If you are a beginner in SwiftUI and have little knowledge of Redux or Elm, you can first try using some lighter Redux-like frameworks. After becoming familiar with this development mode, you can then learn TCA. I recommend that you can read Majid’s series of articles about Redux-like.

Wang Wei’s series of articles on TCA - TCA - The Savior of SwiftUI? is also an excellent introductory material, which I suggest interested developers of TCA to read.

TCA provides a lot of sample code, from the simplest reducer creation to the fully functional published application. These sample codes also continue to change with the version updates of TCA, many of which have been refactored using the Reducer Protocol.

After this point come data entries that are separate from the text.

/-- Check 0x08 of one plan. -/
def sealBad (en : Nat → Bool) (p : PPlan) : Option Nat :=
  let seals := p.words.filter fun q => q.op == 2
  match seals.find? fun q => decide (p.commit < q.w) || seals.any fun r => decide (r.w < q.w) && r.x 1 % 8 == q.x 1 % 8 with
  | some q => some q.w
  | none => if (List.range 8).all fun g => !en g || seals.any fun q => q.x 1 % 8 == g then none else some p.commit

/-- Check 0x09 of one plan. -/
def waitBad (q : Nat) : List PWord → Nat → Option Nat
  | [], _ => none
  | p :: ps, prev =>
    if p.op = 1 then (if p.x 1 < prev ∨ q ≤ p.x 1 then some p.w else waitBad q ps (p.x 1)) else waitBad q ps prev

/-- Check 0x0C of one plan: `n` counts the budgets so far. -/
def budgetBad (room : Nat) : List PWord → Nat → Option Nat
  | [], _ => none
  | p :: ps, n =>
    if p.op = 3 then (if room < n + p.x 2 * p.mult then some p.w else budgetBad room ps (n + p.x 2 * p.mult))
    else budgetBad room ps n

/-- Number of bits set. -/
def popcount (v : Nat) : Nat := ((List.range 32).filter (bit v)).length

/-- Issue slots of a plan's engines before the declared commit. -/
def slotsOf (decl : Nat) (p : PPlan) : Nat := popcount (p.words.foldl (fun m q => m ||| wordEngines q.l) 0) * decl

/-- Banks of the seal areas of enabled groups with EXP_EN, and who receives them. -/
def sealOwners (y : Byre) (bank : Nat) (en : Nat → Bool) : List (Nat × Nat) :=
  ((List.range 8).filter fun g => en g && y.gExpEn bank g).flatMap fun g => (y.areaBanks bank g).map fun k => (k, y.gOwner bank g)

/-- Ownership in check 0x0E: bank, owner at the start, owner so far, word of the last move. -/
def moveBank (start : Nat → Nat) (l : List (Nat × Nat × Nat × Nat)) (k o w : Nat) : List (Nat × Nat × Nat × Nat) :=
  if l.any fun q => q.1 == k then l.map fun q => if q.1 = k then (k, q.2.1, o, w) else q else l ++ [(k, start k, o, w)]

/-- Check 0x0E of one plan. -/
def ownerBad (y : Byre) (sealO : List (Nat × Nat)) (p : PPlan) : Option Nat :=
  match p.words.find? fun q => decide (p.commit < q.w) && [4, 6, 10].contains q.op && !bit (q.x 0) 8 with
  | some q => some q.w
  | none =>
    let start := fun k => if sealO.any fun q => q.1 == k then 0 else y.bankOwner k
    let l := p.words.foldl (fun l q =>
      if q.op = 10 then moveBank start l (bits (q.x 1) 5 0) (bits (q.x 1) 15 8) q.w
      else if q.op = 9 then sealO.foldl (fun l r => moveBank start l r.1 r.2 q.w) l else l) []
    (l.find? fun q => q.2.1 != q.2.2.1).map (·.2.2.2)

/-! ### Checks on tables -/

/-- Reserved bits and encodings of a stream entry; what checks 0x13 and 0x14 judge is left to them. -/
def streamRsv (w : Nat → Nat) : Bool :=
  onlyBits (w 0) 0x00FFDFFF && onlyBits (w 2) 0x1FFFF && onlyBits (w 3) 0x1FFFF && onlyBits (w 5) 0xFFFF && w 6 == 0 && w 7 == 0 &&
  bits (w 0) 15 14 != 3 && (!bit (w 0) 0 || (decide (1 ≤ bits (w 0) 12 8) && decide (bits (w 0) 12 8 ≤ 16)))

/-- Reserved bits of a group entry; D and STRIDE are judged by check 0x12. -/
def groupRsv (w : Nat → Nat) : Bool :=
  onlyBits (w 0) 0x3F3FFFFF && bits (w 1) 31 24 == 0 && bits (w 2) 31 24 == 0 && bits (w 3) 31 24 == 0 &&
  (List.range 4).all fun i => w (4 + i) == 0

/-- Reserved bits and encodings of a share entry. -/
def shareRsv (w : Nat → Nat) : Bool :=
  bits (w 0) 27 17 == 0 && bits (w 1) 31 27 == 0 && bits (w 1) 23 17 == 0 && bits (w 2) 31 24 == 0 &&
  (!bit (w 0) 31 || (w 2 % 8 == 0 && decide (64 ≤ w 2)))

/-- Check 0x04 over the tables, in the order of their types: the index of the first bad element. -/
def tablesRsv (y : Byre) (bank : Nat) : Option Nat :=
  let firstIn := fun (n : Nat) (ok : Nat → Bool) => (List.range n).find? fun i => !ok i
  [firstIn 4096 fun i => skimOk (y.skimAt bank i),
   firstIn 1 fun _ => (List.range 3).all fun j => actWordOk j (y.rdN (R.SKIM_DEF bank j)),
   firstIn 4096 fun i => streamRsv (y.pStream bank i),
   firstIn 8 fun g => groupRsv (y.pGroup bank g),
   firstIn 64 fun t => t == 0 || templateOk (y.pTemplate bank t),
   firstIn 1024 fun i => ingOk (y.ingWord bank i 0) (y.ingWord bank i 2) (y.ingWord bank i 3),
   firstIn 256 fun n => pubOk (bit (y.pubWord bank n 0) 31) (y.pubWord bank n),
   firstIn 2048 fun n => bits (y.subWord bank n 0) 28 0 == 0,
   firstIn 256 fun n => shareRsv (y.shrWord bank n)].findSome? id

/-- The valid streams of a bank. -/
def streams (y : Byre) (bank : Nat) : List Nat := (List.range 4096).filter fun i => bit (y.pStream bank i 0) 0

/-- Check 0x11: `n` counts memberships so far. -/
def loadBad (y : Byre) (bank rate : Nat) : List Nat → Nat → Option Nat
  | [], _ => none
  | i :: is, n =>
    let n := n + 1 + b2n (bit (y.pStream bank i 0) 4)
    if 19660800 < n * rate then some i else loadBad y bank rate is n

/-- The records of a group: stream, first byte and end of its record. -/
def groupSpans (y : Byre) (bank g : Nat) : List (Nat × Nat × Nat) :=
  (y.groupMembers bank g).map fun m => (m.1, m.2, m.2 + 16 + 8 * y.nVal bank m.1)

/-- Records that lie outside `64 ..< 64 + len` or overlap the one before them. -/
def spanBad (len : Nat) : List (Nat × Nat × Nat) → Nat → Option Nat
  | [], _ => none
  | (i, lo, hi) :: r, e => if lo < max 64 e ∨ 64 + len < hi then some i else spanBad len r hi

/-- Check 0x14 of a stream. -/
def memberBad (y : Byre) (bank : Nat) (en : Nat → Bool) (i : Nat) : Bool :=
  let w := y.pStream bank i 0
  (y.members bank i).any (fun m => !en m.1) || (bit w 4 && bits w 3 1 == bits w 7 5) ||
  (bits w 15 14 != 0 && bits w 23 16 == 0)

/-- Check 0x15 of a stream. -/
def phasorBad (y : Byre) (bank i : Nat) : Bool :=
  let n := bits (y.pStream bank i 5) 15 0 + popcount (bits (y.pStream bank i 1) 31 16)
  (y.members bank i).any fun m => decide (y.gPhLen bank m.1 / 8 < n)

/-- The banks of a group's ring. -/
def ringBanks (y : Byre) (bank g : Nat) : List Nat :=
  let n := ((y.gDepth bank g + 1) * y.gStride bank g + 0x3FFFF) / 0x40000
  (List.range n).map (y.gRing bank g / 0x40000 + ·)

/-- Check 0x16 over the groups: `used` holds the banks of the groups before. -/
def areaBad (y : Byre) (bank : Nat) : List Nat → List Nat → Option Nat
  | [], _ => none
  | g :: gs, used =>
    let ks := y.ringBanks bank g ++ y.areaBanks bank g
    if ks.any (fun k => decide (48 ≤ k) || used.contains k) || !ks.Nodup then some g else areaBad y bank gs (ks ++ used)

/-- Check 0x16 over a HANDOVER word. -/
def handBad (y : Byre) (bank : Nat) (gs : List Nat) (q : PWord) : Bool :=
  let k := bits (q.x 1) 5 0
  let o := bits (q.x 1) 15 8
  q.op == 10 && gs.any fun g => (y.ringBanks bank g).contains k || ((y.areaBanks bank g).contains k && o != 0 && o != y.gOwner bank g)

/-- The combinations of ALG, TLEN and KLEN of R266. -/
def keyCombo (h : Nat) : Bool :=
  let t := bits h 28 27
  if bits h 30 29 = 1 then t == 0 || t == 2 else bits h 30 29 == 2 && t != 0 && !bit h 26

/-- Check 0x17 of a slot. -/
def keySlotOk (y : Byre) (bank slot : Nat) : Bool :=
  let h := y.keyHdr bank slot
  !bit h 31 || (keyCombo h && (hdrKey h 0 || hdrKey h 1) && hdrKey h (bits h 25 25) &&
    !(hdrKey h 0 && hdrKey h 1 && y.keyWord bank slot 1 == y.keyWord bank slot 2))

/-- The valid shares of a bank. -/
def validShares (y : Byre) (bank : Nat) : List Nat := (List.range 256).filter fun n => bit (y.shrWord bank n 0) 31

/-- Check 0x1A of share `n`. -/
def shareBad (y : Byre) (bank : Nat) (en : Nat → Bool) (n : Nat) : Bool :=
  let g := bits (y.shrWord bank n 1) 26 24
  let lo := bits (y.shrWord bank n 1) 16 0 * 8
  let hi := lo + 16 + bits (y.shrWord bank n 2) 23 0
  let meets := fun (a b : Nat) => decide (a < hi) && decide (lo < b)
  !en g || decide (lo < 64) || decide (64 + y.gRecLen bank g < hi) || (y.groupSpans bank g).any (fun r => meets r.2.1 r.2.2) ||
  (y.validShares bank).any fun m => m != n &&
    ((bits (y.shrWord bank m 1) 26 24 == g &&
        meets (bits (y.shrWord bank m 1) 16 0 * 8) (bits (y.shrWord bank m 1) 16 0 * 8 + 16 + bits (y.shrWord bank m 2) 23 0)) ||
      bits (y.shrWord bank m 0) 30 28 == bits (y.shrWord bank n 0) 30 28 && bits (y.shrWord bank m 0) 16 0 == bits (y.shrWord bank n 0) 16 0)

Of course, if you want to learn the latest and most in-depth content about TCA, you still need to watch the video courses on the Point Free website. These video courses provide complete text versions and corresponding code, so even if your listening skills are limited, you can understand all the content through the text version.


According to the plan, TCA will soon replace the remaining Combine code (Apple’s closed-source code) with async/await code. This will make it possible to become a framework that supports multiple platforms. Perhaps TCA will have the opportunity to be ported to other languages in the future.